Good report LOAH. In all the times I have fished Strawberry I have yet to catch a rainbow. Always slot limit cutts :evil: but fun nontheless. I dont suppose you drove over to where mud creek is? Any ice in any bays you saw? You will become one of us (ice hole), its only a matter of time! Muahaha!


----------



## waltny (Sep 8, 2007)

Great report, Ive got to get out and do some fishing its been a while...

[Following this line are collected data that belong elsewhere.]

/-- Lines that a slot load misses have miss-status entries that serve it (R83). -/
def State.addMisses (s : State) (f p : Nat) (pas : List Nat) : State :=
  let add (ms : List Miss) (l : Nat) : List Miss :=
    match ms.findIdx? (s.joins f l) with
    | some k => modAt (fun m => { m with loads := p :: m.loads }) k ms
    | none => ms ++ [⟨coreOf f, l, s.clock, [], [p]⟩]
  { s with ms := { s.ms with misses := (s.missing (coreOf f) pas).foldl add (s.ms.misses.filter s.missOpen) } }

/-- A slot load is served: its entries are done with it. -/
def State.endMisses (s : State) (p : Nat) : State :=
  let left := s.ms.misses.map fun m => { m with loads := m.loads.filter (· != p) }
  { s with ms := { s.ms with misses := left.filter fun m => !m.loads.isEmpty } }

/-- What a slot load fetches is installed: no acquire on the core has come since its entries were allocated (R84). -/
def State.missesLive (s : State) (core p : Nat) (pas : List Nat) : Bool :=
  (s.missing core pas).all fun l => s.ms.misses.any fun m => m.core == core && m.line == l && m.loads.contains p && m.acq.isEmpty

/-- Misses of the first-level data cache are counted (R379). -/
def State.countLines (s : State) (core ctx : Nat) (lines : List Nat) : State := lines.foldl (fun s _ => s.count core ctx 6) s

/-- Bytes for a core that are not installed in its first-level cache (R84): those that the die's L2 holds, but for the core's own
dirty ones, so that an aligned load is one access (R149). The clean bytes that it reads past are invalidated: no later load
returns an older write than this one (R147). -/
def State.readPast (s : State) (core ctx : Nat) (pas : List Nat) : State × List Byte :=
  let (s, bs) := (s.countLines core ctx (s.missing core pas)).readAt (dieOfCore core) pas
  let own (p : Nat) : Option Byte := (s.l1At core p).bind fun b => if b.dirty then some b.val else none
  (s.l1Drop core (pas.filter fun p => (own p).isNone), (pas.zip bs).map fun x => (own x.1).getD x.2)

/-- A relaxed load through the first-level cache (R79, R81): none where a line that must be fetched is poisoned (R103).
While the cache is being flushed, the load is performed at the die's L2 (R78), after the core's dirty bytes of its lines; it is
no first-level line miss (log entry 21). -/
def State.loadL1 (s : State) (core ctx rgx : Nat) (pas : List Nat) : State × Option (List Byte) :=
  if (s.below core pas).any s.ms.poison.contains then (s, none)
  else if (partOf s core).flush then
    let (s, bs) := (s.flushLines core pas).readAt (dieOfCore core) pas
    (s, some bs)
  else
    let s := (s.missing core pas).foldl (fun s l => (s.count core ctx 6).l1Fill core l rgx) s
    (s, some (pas.map fun p => match s.l1At core p with
      | some b => b.val
      | none => s.byte p))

Anyhow as a avid photographer I have to comment on your last pic. Im sure you didnt agonize forever trying to compose and go through all the steps and have the rules in mind(maybe you did, who am I to say...) when you shot it but Id like to say its very good. The leading edge of the ice on the bank, shallow depth of field, the fact you caught that skeeter on the water and the 'berry smooth as freshly zambonied ice.... Job well done


----------



## JAT83 (Sep 9, 2007)

Nice work, Thanks for the report!


----------



## LOAH (Sep 29, 2007)

waltny said:


> Anyhow as a avid photographer I have to comment on your last pic. Im sure you didnt agonize forever trying to compose and go through all the steps and have the rules in mind(maybe you did, who am I to say...) when you shot it but Id like to say its very good. The leading edge of the ice on the bank, shallow depth of field, the fact you caught that skeeter on the water and the 'berry smooth as freshly zambonied ice.... Job well done


I knew you'd like that one. :wink:

While I was there, I took a lot of ice photos and kept coming back to that rock where the last pic was taken. I really liked the way the ice had formed and how it looked, as a whole. I took a few shots from many different angles and then I decided that a macro next to the water was needed.

I kind of crossed my fingers hoping the shots would turn out alright. I have a hard time really seeing the pics on the LCD screen (that's all scuffed up  ), so I didn't even look at them until I got home.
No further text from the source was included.